Exercise 2.5- Show that we can represent pairs of nonnegative integers using only numbers and arithmetic operations if we represent the pair a and b as the integer that is the product 2^a3^b. Give the corresponding definitions of the procedures cons, car, and cdr.
So far, we’ve seen an implementation of these procedures using lambda expression. By the way, it seems that we can implement them with only numbers and some arithmetic operations according to the problem, so let’s create that version of the procedures.
First of all, We need a procedure that tells us the power of 2 and 3 from a value.

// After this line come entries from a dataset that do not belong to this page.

theorem inv_anim {s : State} (h : s.Inv) : (anim s).Inv := by
  obtain ⟨hadm, hidx, hcounter, hmem, hbr⟩ := h
  have hphase : s.cfg.nch = 3 → (anim s).phase.br = s.cfg.phaseInit.br := fun hnch => (anim_phase_br hnch).trans (hbr hnch)
  rw [anim_frame]
  exact ⟨hadm, hidx, hcounter, hmem, hphase⟩

/-! ## The invariant and the selector -/

theorem inv_advanceColor {s : State} (h : s.Inv) : (advanceColor s).Inv := by
  obtain ⟨hadm, ⟨hcidx, hbidx, hsidx⟩, hcounter, hmem, hbr⟩ := h
  obtain ⟨-, hn, -⟩ := Config.counts_of_wf (Config.wf_of_admitted hadm)
  rw [advanceColor_eq]
  exact ⟨hadm, ⟨wrapInc_lt s.cidx s.cfg.nColor hcidx hn, hbidx, hsidx⟩, hcounter, hmem, hbr⟩

theorem inv_advanceBright {s : State} (h : s.Inv) : (advanceBright s).Inv := by
  obtain ⟨hadm, ⟨hcidx, hbidx, hsidx⟩, hcounter, hmem, hbr⟩ := h
  obtain ⟨-, -, -, hn⟩ := Config.counts_of_wf (Config.wf_of_admitted hadm)
  rw [advanceBright_eq]
  exact ⟨hadm, ⟨hcidx, wrapInc_lt s.bidx s.cfg.nBright hbidx hn, hsidx⟩, hcounter, hmem, hbr⟩

/-- The four bytes of a slot in range lie below the end of the slot memory. -/
theorem slotAddr_add_three_lt {k : Byte} {n : Nat} (h : k.toNat < n) : slotAddr k + 3 < 4 * n := by
  rw [slotAddr]
  omega

theorem inv_capture {s : State} (h : s.Inv) (hslots : 1 ≤ s.cfg.nSlots.val) : (capture s).Inv := by
  obtain ⟨hadm, ⟨hcidx, hbidx, hsidx⟩, hcounter, ⟨hwf, hbelow⟩, hbr⟩ := h
  have hnext := ofNat_mod_nSlots_toNat hslots (s.sidx.toNat + 1)
  rw [capture_of_lt (hsidx hslots)]
  refine ⟨hadm, ⟨hcidx, hbidx, fun _ => ?_⟩, hcounter, ⟨?_, ?_⟩, hbr⟩
  · exact hnext.trans_lt (Nat.mod_lt _ hslots)
  · exact Memory.wf_writeTuple _ _ _ hwf
  · exact Memory.below_writeTuple _ _ _ _ hbelow (slotAddr_add_three_lt (hsidx hslots))

theorem inv_longAct {s : State} (h : s.Inv) : (longAct s).Inv := by
  obtain ⟨-, hact⟩ | ⟨hcapture, hact⟩ := longAct_cases s
  · exact hact ▸ inv_advanceBright h
  · exact hact ▸ inv_capture h (Config.capture_of_wf (Config.wf_of_admitted h.1) hcapture)

/-- LONG_ACT neither reads nor writes the counter or the mode (R166). -/
theorem longAct_setCnt_setFsm (s : State) (c : Byte) (f : Fsm) :
    longAct ((s.setCnt c).setFsm f) = ((longAct s).setCnt c).setFsm f := by
  obtain ⟨hact, h⟩ | ⟨hact, h⟩ := longAct_cases s
  · rw [h, longAct_of_advBright (s := (s.setCnt c).setFsm f) hact]
    rfl
  · rw [h, longAct_of_capture (s := (s.setCnt c).setFsm f) hact, capture_eq, capture_eq]
    rfl

/-- The long press clears the counter and leaves the mode for RELWAIT, so nothing of either is left (R164). -/
theorem longPress_setCnt_setFsm (s : State) (c : Byte) (f : Fsm) : longPress ((s.setCnt c).setFsm f) = longPress s := by
  rw [longPress, longPress, longAct_setCnt_setFsm]
  rfl

theorem longPress_setCnt (s : State) (c : Byte) : longPress (s.setCnt c) = longPress s :=
  longPress_setCnt_setFsm s c s.fsm

theorem inv_longPress {s : State} (h : s.Inv) : (longPress s).Inv :=
  inv_setCnt_setFsm (inv_longAct h) (counterOk_of_cnt_zero (by simp) rfl)

/-! ## The invariant and the step -/

/-- Each case of a TICK leaves the counter in the bounds of the mode it ends in (R40 (d), (e), (f), R167). -/
theorem inv_tickCycle {s : State} (h : s.Inv) (p : Bool) : (tickCycle p s).Inv := by
  obtain ⟨hadm, -, ⟨hidle, hheld, hwait, hmax⟩, -, -⟩ := id h
  have hsucc := satInc_le_succ s.cfg s.cnt
  have hincmax := satInc_le_cntMax s.cfg s.cnt hmax
  obtain ⟨idle, -, hshort, toHold⟩ | ⟨hold, -, hlong, holding⟩ | ⟨-, -, waiting⟩ | ⟨idle, c, hc, hsample, animating⟩ |
    ⟨relwait, -, released⟩ | ⟨-, -, -, short⟩ | ⟨-, c, -, -, long⟩ := tickCycle_cases p s
  · have hth := Config.thresholds_of_wf (Config.wf_of_admitted hadm)
    have hcnt := hidle idle
    have hlong : (satInc s.cfg s.cnt).toNat ≤ s.cfg.longTh := by omega
    rw [toHold]
    exact inv_setCnt_setFsm (inv_emit h _) (counterOk_of_hold rfl hshort hlong hincmax)
  · obtain ⟨hgt, -⟩ := hheld hold
    rw [holding]
    exact inv_setCnt h (counterOk_of_hold hold (hgt.trans_le (le_satInc s.cfg s.cnt)) hlong hincmax)
  · rwa [waiting]
  · have hcmax : c.toNat ≤ s.cfg.cntMax.toNat := by
      obtain ⟨-, rfl⟩ | ⟨-, rfl⟩ := hsample
      · exact Nat.zero_le _
      · exact hincmax
    rw [animating]
    exact inv_anim (inv_setCnt h (counterOk_of_idle idle hc hcmax))
  · have hcounter : (s.setFsm .idle).counterOk := counterOk_of_cnt_zero (by simp) (hwait relwait)
    rw [released]
    exact inv_anim (inv_setCnt_setFsm h hcounter)
  · rw [short]
    exact inv_anim (inv_setCnt_setFsm (inv_advanceColor h) (counterOk_of_cnt_zero (by simp) rfl))
  · have hpress : tickCycle p s = longPress s := long.trans (longPress_setCnt s c)
    rw [hpress]
    exact inv_longPress h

(define (find-times-of-n n x) (define (iter dev-x result) (let ((r (remainder dev-x n))) (if (= r 0) (iter (/ dev-x n) (+ result 1)) result))) (iter x 0))
What we have to do for getting the power of n( in this case, 2 or 3 would be passed ) from value x is only devide n from x until the remainder of the value / n is non-zero.
Next, we’ll create procedure cons. This is easy because we only need to create a procedure that takes two arguments ( a and b ), and returns 2^a3^b. The procedure will be as follows:
(define (pow x n) (define (iter i result) (if (= i n) result (iter (+ i 1) (* result x)))) (iter 0 1)) (define (cons x y) (* (pow 2 x) (pow 3 y)))
Finally, we’ll create procedure car and cdr. Let’s use the procedure find-times-of-n:
(define (car cons) (find-times-of-n 2 cons)) (define (cdr cons) (find-times-of-n 3 cons))
If we want to get the output, you can implement the procedure like this:
(define (print-cons cons) (newline) (display "(") (display (car cons)) (display ",") (display (cdr cons)) (display ")")) (define hoge (cons 61 22)) (print-cons hoge) ; (61, 22)